Context Engineering: Making AI Work in Real Codebases

In the previous post, we talked about why Chuchu exists—making AI coding assistance affordable. Now let’s talk about how to actually make it work in production codebases.

The Real Problem

The Stanford study on AI’s impact on developer productivity found something concerning:

A lot of “extra code” shipped by AI tools ends up getting reworked the next week
AI works well for greenfield projects but struggles with large established codebases

Sound familiar? The common responses are:

“Too much slop”
“Doesn’t work in big repos”
“Maybe someday when models are smarter…”

But here’s the thing: You can get really far with today’s models if you embrace core context engineering principles.

What’s Actually Possible

Recent experiments show that proper context management enables AI to handle:

300k+ LOC codebases
Complex system changes (cancellation support, WASM compilation)
Week-long features shipped in a day
Code that passes expert review

This isn’t about smarter models. It’s about context engineering—the art of managing what information the LLM sees and when.

Understanding Context Windows

LLMs are stateless functions. The only thing affecting output quality (without training new models) is input quality.

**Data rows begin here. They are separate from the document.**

-- ==== Sys2Proof/Tests/Slice0.lean ====
section
/-! SUPPORT. Tests: the spec's worked examples, what well-formed refuses, and for each obligation that has hypotheses a theorem wit_... that
shows a state and operands which meet the hypotheses of each of its clauses, at the ends of the operands' ranges where they have one. -/

open Sys2Proof Sys2Proof.Machine
namespace Sys2Proof.Tests

set_option Elab.async false

/-- A powered module at tick 1,250,000,000 whose device is `d`. -/
def st (d : Dev) : State := { State.reset with clock := ⟨1250000000, 2000000000, true, true, 0⟩, dev := d }

/-- A module without power whose device is `d`. -/
def off (d : Dev) : State := { State.reset with clock := ⟨0, 100000000, false, false, 0⟩, dev := d }

/-- A device whose start-up has ended, with port 0 up and partition 0 bound to it. -/
def dv : Dev := { Dev.reset with
  boot := { Boot.reset with state := 6, stage := 8 }
  ports := [(0, { PciePort.reset with linkUp := true, vfEnable := true, numVfs := 16 })]
  parts := [(0, .bound 0)] }

/-- A command of physical function 0, with the command words from word 2 on. -/
def rq (op : Nat) (ws : List Word) : Cmd := ⟨.ring ⟨0, 0⟩ 0 0, wd op :: 0 :: ws⟩

/-- The record of that command, started. -/
def rc (op : Nat) (ws : List Word) : CmdRec :=
  ⟨1, rq op ws, ⟨0, 0⟩, 0, 0, 0, op, 0, some 0, .started, false, false, false, .live, 0, 0⟩

/-- A powered module with that command started. -/
def sc (op : Nat) (ws : List Word) (d : Dev) : State := st { d with cmds := [rc op ws] }

/-- A session of die 0 in a given state: generation 1, model 1. -/
def se (x : SesStateName) : Ses := { Ses.free 1 0 with state := x, model := 1 }

/-- Its handle where its index is 0. -/
def h0 : Word := 0x01000000

/-- A device that has that session. -/
def dses (e : Ses) : Dev := { dv with ses := ⟨[(0, e)], [], []⟩ }

/-- A model image of one layer, one KV head of 64 elements, and no core. -/
def im : Image := ⟨false, false, 1, 1, 0, 0, 64, 64, 0, 1, 1, 64, 0, 0, 0, 0, 1, 0, [], [], []⟩

/-- A resident model of partition 0. -/
def md : Mdl :=
  ⟨0, im, [], .resident, false, 0, 0, 0, 0, 0, 0, [], none, 0, 0, [], false, false, 0, [], [], [], none, 0, 0, 0, none, 0, 0, 0, false, false, 0,
    false, .ok, 0⟩

/-- A device with that model as model 1. -/
def withMdl (m : Mdl) (d : Dev) : Dev := { d with grid := { d.grid with mdls := [(1, m)] } }

/-- What an `ok` result holds. -/
theorem ok_get {ε α : Type} {x : Except ε α} (h : x.toOption.isSome = true) : x = .ok (x.toOption.get h) := by
  cases x with
  | ok a => rfl
  | error e => simp [Except.toOption] at h

/-- What a `some` result holds. -/
theorem some_get1 {α : Type} {o : Option α} (h : o.isSome = true) : o = some (o.get h) := (Option.some_get h).symm
theorem some_get2 {α β : Type} {o : Option (α × β)} (h : o.isSome = true) : o = some ((o.get h).1, (o.get h).2) := (Option.some_get h).symm
theorem some_get3 {α β γ : Type} {o : Option (α × β × γ)} (h : o.isSome = true) :
    o = some ((o.get h).1, (o.get h).2.1, (o.get h).2.2) := (Option.some_get h).symm
theorem fst_get {α β : Type} {x : α × β} {a : α} (h : x.1 = a) : x = (a, x.2) := by cases h; rfl
theorem pair_get {α β : Type} {x : α × β} : x = (x.1, x.2) := rfl
theorem trip_get {α β γ : Type} {x : α × β × γ} : x = (x.1, x.2.1, x.2.2) := rfl

/-- A queue pair of partition 0 that is ready: extended, with events and encrypted, with an MTU of 4,096. -/
def qp0 : Qp :=
  ⟨0, 0, 0, true, false, true, true, false, 4, none, none, 1, 1, 5, 0, 0, 0, 0, 14, 7, 7, 0, 1, 0, 0, .chip, 0, [], none, false, [], [], 0, [],
    [], 0, 0, [], none⟩

/-- A device with that queue pair as number 3. -/
def withQp (q : Qp) (d : Dev) : Dev := { d with net := { d.net with qps := [(3, q)] } }

/-- A core that runs a program of model 1, and a device whose core 255 it is. -/
def co : Core := { Core.reset with model := 1, run := true }
def dco (c : Core) : Dev := { dv with grid := { GridState.reset with cores := [(255, c)], mdls := [(1, md)] } }

/-- An immediate of zero is zero at every width, whichever way it extends. -/
theorem imm0 (n w k : Nat) : immVal n w (0 : BitVec k) = 0 := by unfold immVal; split <;> simp [BitVec.signExtend]

/-- A Glume unit whose slot 15 runs, and a device whose unit 511 it is, with its region in COMPUTE mode and owned by partition 0. -/
def gu : GUnit := { GUnit.reset with running := some 15, slots := [(15, { GSlot.reset with st := 2 })] }
def dgl (g : GUnit) : Dev := { dv with
  glm := { GlmState.reset with compute := [15 * 64], units := [(511, g)], bankAct := ⟨true, [(0, 1, 1, true)], []⟩ }
  regs := ⟨[], [(devKey 0x0502E0, 0)], [], []⟩ }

At any given turn, a coding agent is:

Context Window In → Next Step Out

That’s it. The contents of your context window are the only lever you have.

What Eats Context?

Searching for files
Understanding code flow
Applying edits
Test/build logs
Large JSON responses from tools

All of these flood the context window with noise.

Optimize For

Correctness: No wrong information
Completeness: All relevant information
Compactness: Minimal noise

Or as one equation:

Output Quality ∝ (Correctness × Completeness) / Noise

The Golden Rule

You only have ~170k tokens of context. Use as little as possible. The more you use, the worse the outcomes.

The Naive Approach (Don’t Do This)

Most people use AI coding tools like a chatbot:

Chat back and forth
Vibe your way through
Hit context limit or give up
Start over with “try again but use XYZ approach”

This fills context with noise and gets you stuck in loops.

Better: Intentional Compaction

Compaction means distilling context into structured artifacts.

When context fills up, pause and ask:

“Write everything we did so far to progress.md. Note:

The end goal

The approach we’re taking

Steps completed

Current state/blockers”

Start a fresh session with this compact summary.

What Good Compaction Looks Like

## Goal
Add user authentication with JWT tokens

## Approach
1. Create User model with bcrypt password hashing
2. Add JWT generation/validation middleware
3. Protect routes with auth middleware

## Progress
- [x] User model created with tests
- [x] Password hashing working
- [ ] Currently: JWT middleware failing validation

## Current Issue
Token signature verification fails with RS256.
Need to check if we're using correct public key format.

This is 10 lines vs 1000+ lines of chat history.

Even Better: Frequent Intentional Compaction

Design your entire workflow around context management.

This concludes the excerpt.